I haven’t been following the reboot of the Iraq War brought on by the ISIS atrocities.  For one thing, I don’t watch cable or network news so I missed the beheading videos.  Is it just me or should there be a law against showing that kind of thing on TV?  It feels like gratuitous snuff film porn for the purpose of horrifying people and stirring up strong emotional reactions.  I’m agin it.

I’m also against war in general but I’m not a pacifist or an isolationist.  I sat through a bajillion hours of The Last Lion, the biography of Winston Churchill and realize how dangerous pacifism and isolationism can be.  The peaceniks “at all costs” crowd are as unsettling to me as the Cheney types.  My attitude towards war is a Tolkienish one.  I don’t like it, don’t crave it, wouldn’t seek it out except for the protection of friends and innocents.

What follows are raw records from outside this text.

-- ==== Sys2Proof/Machine/Place.lean ====
section
/-!
DEFINITION. Room on the cores and the placement of workgroups, gangs and whole tasks (R13, R344, R345, R368 to R372).
-/
namespace Sys2Proof.Machine
open Sys2Proof

/-! ## Room (R13, R370) -/

/-- Slots of a quarter that hold no barge, rising. -/
def State.freeSlots (s : State) (core q : Nat) : List Nat :=
  ((List.range 128).map fun k => 128 * q + k).filter fun k => (s.barge core k).isNone

/-- Barge-registers of a quarter that no barge holds. -/
def State.freeRegs (s : State) (core q : Nat) : Nat :=
  6144 - (s.barges.filter fun p => decide (p.1 / 512 = core ∧ quarterOf (p.1 % 512) = q)).foldl (fun n p => n + p.2.regs) 0

/-- What has come free on a core and is not reported yet (R370). -/
def State.unreported (s : State) (core : Nat) : List Leaving := (s.core core).leaving.filter fun x => decide (s.now < x.until_)

/-- Free slots of a quarter as the core has reported them. -/
def State.reportedSlots (s : State) (core q : Nat) : List Nat :=
  (s.freeSlots core q).filter fun k => !(s.unreported core).any fun x => decide (x.slot = some k)

/-- Free barge-registers of a quarter as the core has reported them. -/
def State.reportedRegs (s : State) (core q : Nat) : Nat :=
  s.freeRegs core q
    - ((s.unreported core).filter fun x => (x.slot.map quarterOf) == some q).foldl (fun n x => n + x.regs) 0

/-- Barge-registers of a core that it reports free. -/
def State.freeRegsOf (s : State) (core : Nat) : Nat := ([0, 1, 2, 3].map (s.reportedRegs core)).sum

/-- The lowest free local range of a size, from a 256-B boundary. -/
def State.freeLocal (s : State) (core size : Nat) : Option Nat :=
  let held := (s.wgs.filter fun w => decide (w.2.core = core) && !w.2.ended && decide (w.2.localSize ≠ 0)).map fun w =>
    (w.2.localBase, w.2.localSize)
  let used := held ++ ((s.unreported core).filter fun x => decide (x.size ≠ 0)).map fun x => (x.base, x.size)
  let fits (c : Nat) : Bool :=
    decide (c + size ≤ 262144) && used.all fun u => decide (c + size ≤ u.1 ∨ u.1 + u.2 ≤ c)
  ((0 :: used.map fun u => u.1 + u.2).filter fits).foldl (fun m c => some (min (m.getD c) c)) none

/-- Barges of a workgroup of n barges that stand in quarter q. -/
def inQuarter (n q : Nat) : Nat := (n + 3 - q) / 4

/-- Where a workgroup of a size fits on a core: the slots of its barges and its local range. -/
def State.room (s : State) (core barges regs size : Nat) : Option (List Nat × Nat) :=
  let slots := [0, 1, 2, 3].map (s.reportedSlots core)
  let ok := [0, 1, 2, 3].all fun q =>
    decide (inQuarter barges q ≤ (slots.getD q []).length ∧ inQuarter barges q * regs ≤ s.reportedRegs core q)
  if ok then
    (s.freeLocal core size).map fun base =>
      ((List.range barges).map fun j => (slots.getD (j % 4) []).getD (j / 4) 0, base)
  else none

/-! ## Cores a context may use -/

/-- Both layers of one die are failed (R263). -/
def MtxLayers.dead (m : MtxLayers) : Bool :=
  (m.failed.getLsbD 0 && m.failed.getLsbD 1) || (m.failed.getLsbD 2 && m.failed.getLsbD 3)

/-- A core that holds no workgroup: it or its cluster is out of service (R116, R263). -/
def State.coreDead (s : State) (core : Nat) : Bool := (s.core core).layers.dead || clusterDead s (clusterOf core)

/-- Is a cluster in the context's partition (R368)? -/
def State.inPartition (s : State) (sys : Bool) (cluster : Nat) : Bool := s.hub.partClusters.getLsbD cluster == sys

/-- A column of the cluster waits for its split (R111). -/
def State.splitBusy (s : State) (cluster : Nat) : Bool := [0, 1, 2, 3].any fun k => (s.column (4 * cluster + k)).busy

/-- Vacated for a context by pre-emption (R403). -/
def State.vacatedFor (s : State) (ctx core : Nat) : Bool := (s.ctx ctx).vacated.contains core

/-- The core that a map entry names is read as another one while it is vacated (R405). -/
def State.mapCore (s : State) (n : Node) (core : Nat) : Nat :=
  let v := (s.ctx n.ctx).vacated
  let rest := (n.cores.filter fun c => !v.contains c).mergeSort
  match v.idxOf? core with
  | some j => if rest.isEmpty then core else rest.getD (j % rest.length) core
  | none => core

/-- A cluster is hot for AUTO (R371). -/
def State.hotCluster (s : State) (cluster : Nat) : Bool :=
  (s.tower (clusterTower cluster)).hot && decide ((s.cluster cluster).allow ≤ (s.cluster cluster).used)

/-- The AUTO choice among cores: cool before hot, the most free barge-registers, the lowest number (R370, R371). -/
def State.autoCore (s : State) (ctx barges regs size : Nat) (cores : List Nat) : Option Nat :=
  let sys := (s.ctx ctx).sys
  let ok := cores.filter fun c =>
    s.inPartition sys (clusterOf c) && !s.coreDead c && !s.splitBusy (clusterOf c) && !s.vacatedFor ctx c
      && (s.room c barges regs size).isSome
  let cool := ok.filter fun c => !s.hotCluster (clusterOf c)
  (if cool.isEmpty then ok else cool).foldl (fun (m : Option Nat) c =>
    match m with
    | none => some c
    | some d => if s.freeRegsOf d < s.freeRegsOf c then some c else some d) none

/-! ## Placing -/

/-- Barges of a workgroup. -/
def Kernel.barges (k : Kernel) : Nat := k.wgx * k.wgy * k.wgz / 32

/-- Units of a node (R367). -/
def Node.perUnit (n : Node) : Nat := if n.coloc then n.count else n.kernel.gang.getD 1
/-- How many units a node has. -/
def Node.units (n : Node) : Nat := n.count / max 1 n.perUnit

/-- Barriers of a level with their expected count. -/
def freshBarriers (n expected : Nat) : Tab Barrier := (List.range n).map fun k => (k, { expected })

/-- A core receives a workgroup of a context: a tile store that another context used last is zeroed (R175). -/
def State.tileFor (s : State) (core ctx : Nat) : State :=
  if (s.core core).tileCtx = some ctx then s else s.setCore core { s.core core with tile := [], tileCtx := some ctx }

/-- Put workgroup i of a node on a core (R372): its record, and its barges as they stand at their first issue, which wait
for WORKGROUP_START. A tile store that another context used last is zeroed (R175). -/
def State.putWorkgroup (s : State) (id : Nat) (n : Node) (i core relaunches : Nat) (gang : Option Nat)
    (slots : List Nat) (base : Nat) : Nat × State :=
  let k := n.kernel
  let (wg, s) := s.fresh
  let x := i % n.gx
  let y := i / n.gx % n.gy
  let z := i / (n.gx * n.gy)
  let w : Workgroup :=
    { ctx := n.ctx, node := id, index := i, core, slots, regs := k.regs, x, y, z, localBase := base, localSize := k.localSize,
      perf := k.perf, threads := 32 * slots.length, gang, relaunches, barriers := freshBarriers 16 slots.length }
  let barge (j : Nat) : Barge :=
    { ctx := n.ctx, node := id, wg, number := j, laneWg := List.replicate 32 wg, regs := k.regs, reachOk := k.reachOk,
      chunkSlot := n.chunkSlot, gfx := n.gfx
      wgid := List.replicate 32 [BitVec.ofNat 32 x, BitVec.ofNat 32 y, BitVec.ofNat 32 z]
      pcs := List.replicate 32 (BitVec.ofNat 64 (wide56 k.entry)), running := BitVec.allOnes 32
      waitAt := List.replicate 32 0, fctl := k.fctl, tag := n.reach, blocked := true }
  let s := { s with wgs := s.wgs.put wg w }
  let s := s.tileFor core n.ctx
  let s := slots.zipIdx.foldl (fun s p => s.setBarge core p.1 (barge p.2)) s
  let s := match n.chunkSlot with
    | some sl => s.setCore core { s.core core with sigCtx := (s.core core).sigCtx.put sl n.ctx }
    | none => s
  (wg, s.onNode id fun n => { n with cores := if n.cores.contains core then n.cores else n.cores ++ [core] })

/-- An AUTO placement counts in its cluster's period, which ends at the next multiple of 1,600 hub cycles (R371). -/
def State.countAuto (s : State) (cluster : Nat) : State :=
  let c := s.cluster cluster
  let s := s.setCluster cluster { c with used := if c.used = 255 then 255 else c.used + 1 }
  if s.agenda.any fun e => e.2.what == .thermalPeriodStart then s
  else s.postAt (ofHubCycle ((hubCycle s.now / 1600 + 1) * 1600)) .thermalPeriodStart

/-- How an attempt to place ends: placed, it must wait, or an entry is illegal (R369). -/
inductive Placing where
  | placed (s : State)
  | wait
  | illegal

/-- The map entry of workgroup i: none for AUTO (R369). A map that cannot be read counts as illegal (log 30). -/
def State.mapEntry (s : State) (n : Node) (i : Nat) : Except Unit (Option Nat) :=
  if n.pmap = 0 then .ok none
  else
    match s.agentRead { core := 0, ctx := n.ctx } (wide56 (n.pmap + 2 * i)) 2 with
    | .error _ => .error ()
    | .ok bs =>
      let e := leNat bs
      if e = 0xFFFF then .ok none
      else if e ≥ 192 then .error ()
      else
        let e := s.mapCore n e
        if s.coreDead e || !s.inPartition (s.ctx n.ctx).sys (clusterOf e) then .error () else .ok (some e)

/-- May a chunked workgroup stand on a core: does its signature pair belong to no other context (R341)? -/
def State.pairFree (s : State) (n : Node) (core : Nat) : Bool :=
  match n.chunkSlot with
  | none => true
  | some sl =>
    match (s.core core).sigCtx.look sl with
    | none => true
    | some c => decide (c = n.ctx)

/-- Place one workgroup on its entry's core, or by AUTO among some cores. -/
def State.placeOne (s : State) (id : Nat) (n : Node) (i relaunches : Nat) (gang : Option Nat) (cores : List Nat) :
    Placing :=
  let k := n.kernel
  match s.mapEntry n i with
  | .error _ => .illegal
  | .ok (some c) =>
    match s.room c k.barges k.regs k.localSize with
    | some (slots, base) =>
      if s.splitBusy (clusterOf c) || !s.pairFree n c then .wait
      else .placed (s.putWorkgroup id n i c relaunches gang slots base).2
    | none => .wait
  | .ok none =>
    match s.autoCore n.ctx k.barges k.regs k.localSize (cores.filter (s.pairFree n)) with
    | none => .wait
    | some c =>
      match s.room c k.barges k.regs k.localSize with
      | some (slots, base) =>
        .placed ((s.putWorkgroup id n i c relaunches gang slots base).2.countAuto (clusterOf c))
      | none => .wait

/-- Place workgroups one after another among some cores, all or none. -/
def State.placeAll (s : State) (id : Nat) (n : Node) (relaunches : Nat) (gang : Option Nat) (cores : List Nat) :
    List Nat → Placing
  | [] => .placed s
  | i :: r =>
    match s.placeOne id n i relaunches gang cores with
    | .placed s => s.placeAll id n relaunches gang cores r
    | x => x

/-- The clusters that the explicit entries of some workgroups name, or none where an entry is illegal. -/
def State.namedClusters (s : State) (n : Node) : List Nat → Option (List Nat)
  | [] => some []
  | i :: r =>
    match s.mapEntry n i, s.namedClusters n r with
    | .ok (some c), some l => some (clusterOf c :: l)
    | .ok none, some l => some l
    | _, _ => none

/-- Try a gang on a cluster that holds none: its workgroups in turn (R344, R370). -/
def State.gangOn (s : State) (id : Nat) (n : Node) (u relaunches cluster : Nat) : Placing :=
  let size := n.kernel.gang.getD 1
  if s.gangs.any fun g => decide (g.2.cluster = cluster) then .wait
  else
    let (key, s) := s.fresh
    let first := s.nextId
    match s.placeAll id n relaunches (some key) ((List.range 4).map fun k => 4 * cluster + k)
        ((List.range size).map fun j => size * u + j) with
    | .placed s =>
      let g : Gang :=
        { node := id, cluster, members := (List.range size).map fun j => first + j
          barriers := freshBarriers 8 (size * n.kernel.barges) }
      .placed { s with gangs := s.gangs.put key g }
    | x => x

/-- Place a gang: on the cluster its explicit entries name, else on the cluster with the most free barge-registers on
which it fits, cool before hot, the lowest first (R370, R371). -/
def State.placeGang (s : State) (id : Nat) (n : Node) (u relaunches : Nat) : Placing :=
  let size := n.kernel.gang.getD 1
  match s.namedClusters n ((List.range size).map fun j => size * u + j) with
  | none => .illegal
  | some (c :: r) => if r.all fun d => decide (d = c) then s.gangOn id n u relaunches c else .illegal
  | some [] =>
    let free (c : Nat) : Nat := ((List.range 4).map fun k => s.freeRegsOf (4 * c + k)).sum
    let all := (List.range 48).filter (s.inPartition (s.ctx n.ctx).sys)
    let tries := (all.filter fun c => !s.hotCluster c).mergeSort (fun a b => decide (free b ≤ free a))
      ++ (all.filter s.hotCluster).mergeSort (fun a b => decide (free b ≤ free a))
    tries.foldl (fun (m : Placing) c =>
      match m with
      | .wait => s.gangOn id n u relaunches c
      | x => x) .wait

/-- Place every gang of a task in turn. -/
def State.placeGangs (s : State) (id : Nat) (n : Node) (relaunches : Nat) : List Nat → Placing
  | [] => .placed s
  | u :: r =>
    match s.placeGang id n u relaunches with
    | .placed s => s.placeGangs id n relaunches r
    | x => x

/-- The lowest set of task-wide barriers that no task holds (R345). -/
def State.freeTaskSet (s : State) : Option Nat := (List.range 16).find? fun k => !s.hub.taskSets.contains k

/-- A machine without resident work, for the test of R369. -/
def State.emptied (s : State) : State :=
  { s with
    barges := [], wgs := [], gangs := []
    columns := s.columns.mapVals fun c => { c with busy := false }
    ctxs := s.ctxs.mapVals fun c => { c with vacated := [] }
    cores := s.cores.mapVals fun c => { c with leaving := [] } }

/-- Place a task whole, with a set of task-wide barriers: it waits where it would fit on its partition were that empty,
and is illegal where it would not (R345, R369). -/
def State.placeTask (s : State) (id : Nat) (n : Node) : Placing :=
  let gangs := n.count / max 1 (n.kernel.gang.getD 1)
  let tooBig := decide (98304 < n.count * n.kernel.barges)
  if tooBig then .illegal
  else
    match s.emptied.placeGangs id n n.relaunched (List.range gangs) with
    | .placed _ =>
      match s.freeTaskSet with
      | none => .wait
      | some k =>
        match s.placeGangs id n n.relaunched (List.range gangs) with
        | .placed s =>
          let s := s.setHub { s.hub with taskSets := k :: s.hub.taskSets }
          .placed (s.onNode id fun n =>
            { n with taskSet := some k, barriers := freshBarriers 4 (n.count * n.kernel.barges) })
        | _ => .wait
    | _ => .illegal

/-- Place a unit of a node. -/
def State.placeUnit (s : State) (id : Nat) (n : Node) (u relaunches : Nat) : Placing :=
  if n.coloc then s.placeTask id n
  else if n.kernel.gang.isSome then s.placeGang id n u relaunches
  else s.placeOne id n u relaunches none (List.range 192)

end Sys2Proof.Machine
end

But there is a really good reason why the US can never be an isolationist country.  Going back to WWII, Churchill repeatedly threw the British Army (or what was left of it after Dunkirk) at different places in the Mediterranean and southeast asia for a purpose.  It was more than just a case of pestering Hitler like a biting sand fly.  And it did have something to do with the British Empire.  But more than that, he had to do it to maintain open sea lanes.  Take a look at the map below of the world’s chokepoints today:

If you follow the thickest blue line, you’ll notice that the most significant battles of WWII happened along it.  You can also see why the Axis came to be.  The countries that controlled the north Atlantic, Mediterranean and South China Seas pretty much ruled the world.  That big blue line represents the quickest route from East Asia to North America.  A vital choke point is right about where the Suez Canal is and what countries surround the entry and exit to the Suez Canal?  Egypt, Libya, Syria, Lebanon, Israel, Saudi Arabia.  If we follow the Red Sea southward, we see Ethiopia, Sudan, Somalia. Then we swing around the Arabian Pennisula and into the Persian Gulf to Iran, Iraq, Bahrain and all that oil.

Like it or not, we are dependent on keeping those chokepoints open for international trade, not only for ourselves but for the rest of the world. It helps if the country in charge of patrolling the hot spots is above reproach.  Bush and Cheney kinda ruined our global reputation in that respect.  The rest of the world has to trust us to not act completely in our own best interests.

What Bush and Cheney did was take a giant dump in a very sensitive place.  And then they left a very naive but extremely cocky novice president to keep the place in order.  The naivety, coupled with an upcoming second term, caused a series of very bad decisions.  Pair that up with local instability in the region around the Suez Canal and you have our present situation.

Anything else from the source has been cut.